**Aim of the task:**
Reproduce the entries shown below only from the line with "def rxBox (dir" down to the line with "def report (o", keeping both end lines and copying each one exactly.

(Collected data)
——

-- ==== Sys2Proof/Tests/Slice0.lean ====
section
/-! SUPPORT. The author's own tests. Expected values come from the spec: words from the tables of 30_encoding.md R104, R111, results
from the tables of 95_test_vectors.md (the part is named at each group) or by hand from the rule named. -/

open Sys2Proof Sys2Proof.Machine Sys2Proof.Safety

namespace Sys2Proof.Tests

set_option exponentiation.threshold 300

/-! ## Small states -/

/-- The reset state with the capacities 95_test_vectors.md uses. -/
def box : State := { State.reset with params := ⟨512, 512, 8, 256⟩ }

/-- A block in `TB`. -/
def withTb (s : State) (bytes : List Byte) : State := { s with mem := { s.mem with tb := Bank.ofList bytes } }

/-- A receive session with a block in `TB`. -/
def rxBox (dir : Dir) (bytes : List Byte) : State := { withTb box bytes with mac := ⟨.rx, dir, 0, 0, 0, []⟩ }

/-- A transmit session. -/
def txBox (dir : Dir) (tbLen : Word) : State := { box with mac := ⟨.tx, dir, tbLen, tbLen, 0, []⟩ }

/-- An initialised bandwidth part. -/
def bwpBox (cfg : RbgConfig) (start n : Nat) : State := { box with rb := Rb.reset.init cfg start n }

/-- The next state of an outcome. -/
def nextOf (o : Host.Outcome State Fault Refusal) : State :=
  match o with
  | .next t => t
  | .fault _ => State.reset
  | .refused _ => State.reset

/-- What a command reports: the status code and the result registers. -/
def report (o : Host.Outcome State Fault Refusal) : Code × Regs := ((nextOf o).status, (nextOf o).r)

/-- The state after some commands. -/
def after (s : State) : List Instr → State
  | [] => s
  | i :: is => after (nextOf (exec i s)) is

/-- The definite values of consecutive elements. -/
def elems (s : State) (sp : Space) (n : Nat) : List (Option Nat) := (List.range n).map (s.peek sp)

/-- Six bytes in `PL`. -/
def payloadMemory : Memory := { Memory.reset with pl := Bank.ofList [0xA1, 0xA2, 0xA3, 0xA4, 0xA5, 0xA6] }

/-- Configuration U1 of 95_test_vectors.md 2.6, the example of 45_uci_mux.md R283. -/
def u1 : State :=
  { box with uci := { Uci.reset with
      l1 := 2, l1csi := 2, nl := 1, qm := 2, oack := 1, gack := 4, gackrvd := 8, gcsi1 := 6, gcsi2 := 2, gulsch := 20,
      nofre := 16, msc := #v[4, 0, 6, 6, 0, 0, 0, 0, 0, 0, 0, 0, 0, 0], muci := #v[0, 0, 6, 6, 0, 0, 0, 0, 0, 0, 0, 0, 0, 0] } }

/-- One symbol of four resource elements, one for each category, one bit each. -/
def four : State :=
  { box with
    uci := { Uci.reset with
      nl := 1, qm := 1, oack := 1, gack := 1, gackrvd := 1, gcsi1 := 1, gcsi2 := 1, gulsch := 1, nofre := 4,
      msc := #v[4, 0, 0, 0, 0, 0, 0, 0, 0, 0, 0, 0, 0, 0], muci := #v[4, 0, 0, 0, 0, 0, 0, 0, 0, 0, 0, 0, 0, 0] }
    mem := { Memory.reset with
      bAck := Bank.ofList [2], bCsi1 := Bank.ofList [1], bCsi2 := Bank.ofList [0], bUlsch := Bank.ofList [1],
      scr := Bank.ofList [1, 1, 1, 0], lin := Bank.ofList [10, 11, 12, 13] } }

——

**Solution to this problem:**
def rxBox (dir : Dir) (bytes : List Byte) : State := { withTb box bytes with mac := ⟨.rx, dir, 0, 0, 0, []⟩ }

/-- A transmit session. -/
def txBox (dir : Dir) (tbLen : Word) : State := { box with mac := ⟨.tx, dir, tbLen, tbLen, 0, []⟩ }

/-- An initialised bandwidth part. -/
def bwpBox (cfg : RbgConfig) (start n : Nat) : State := { box with rb := Rb.reset.init cfg start n }

/-- The next state of an outcome. -/
def nextOf (o : Host.Outcome State Fault Refusal) : State :=
  match o with
  | .next t => t
  | .fault _ => State.reset
  | .refused _ => State.reset

/-- What a command reports: the status code and the result registers. -/
def report (o : Host.Outcome State Fault Refusal) : Code × Regs := ((nextOf o).status, (nextOf o).r)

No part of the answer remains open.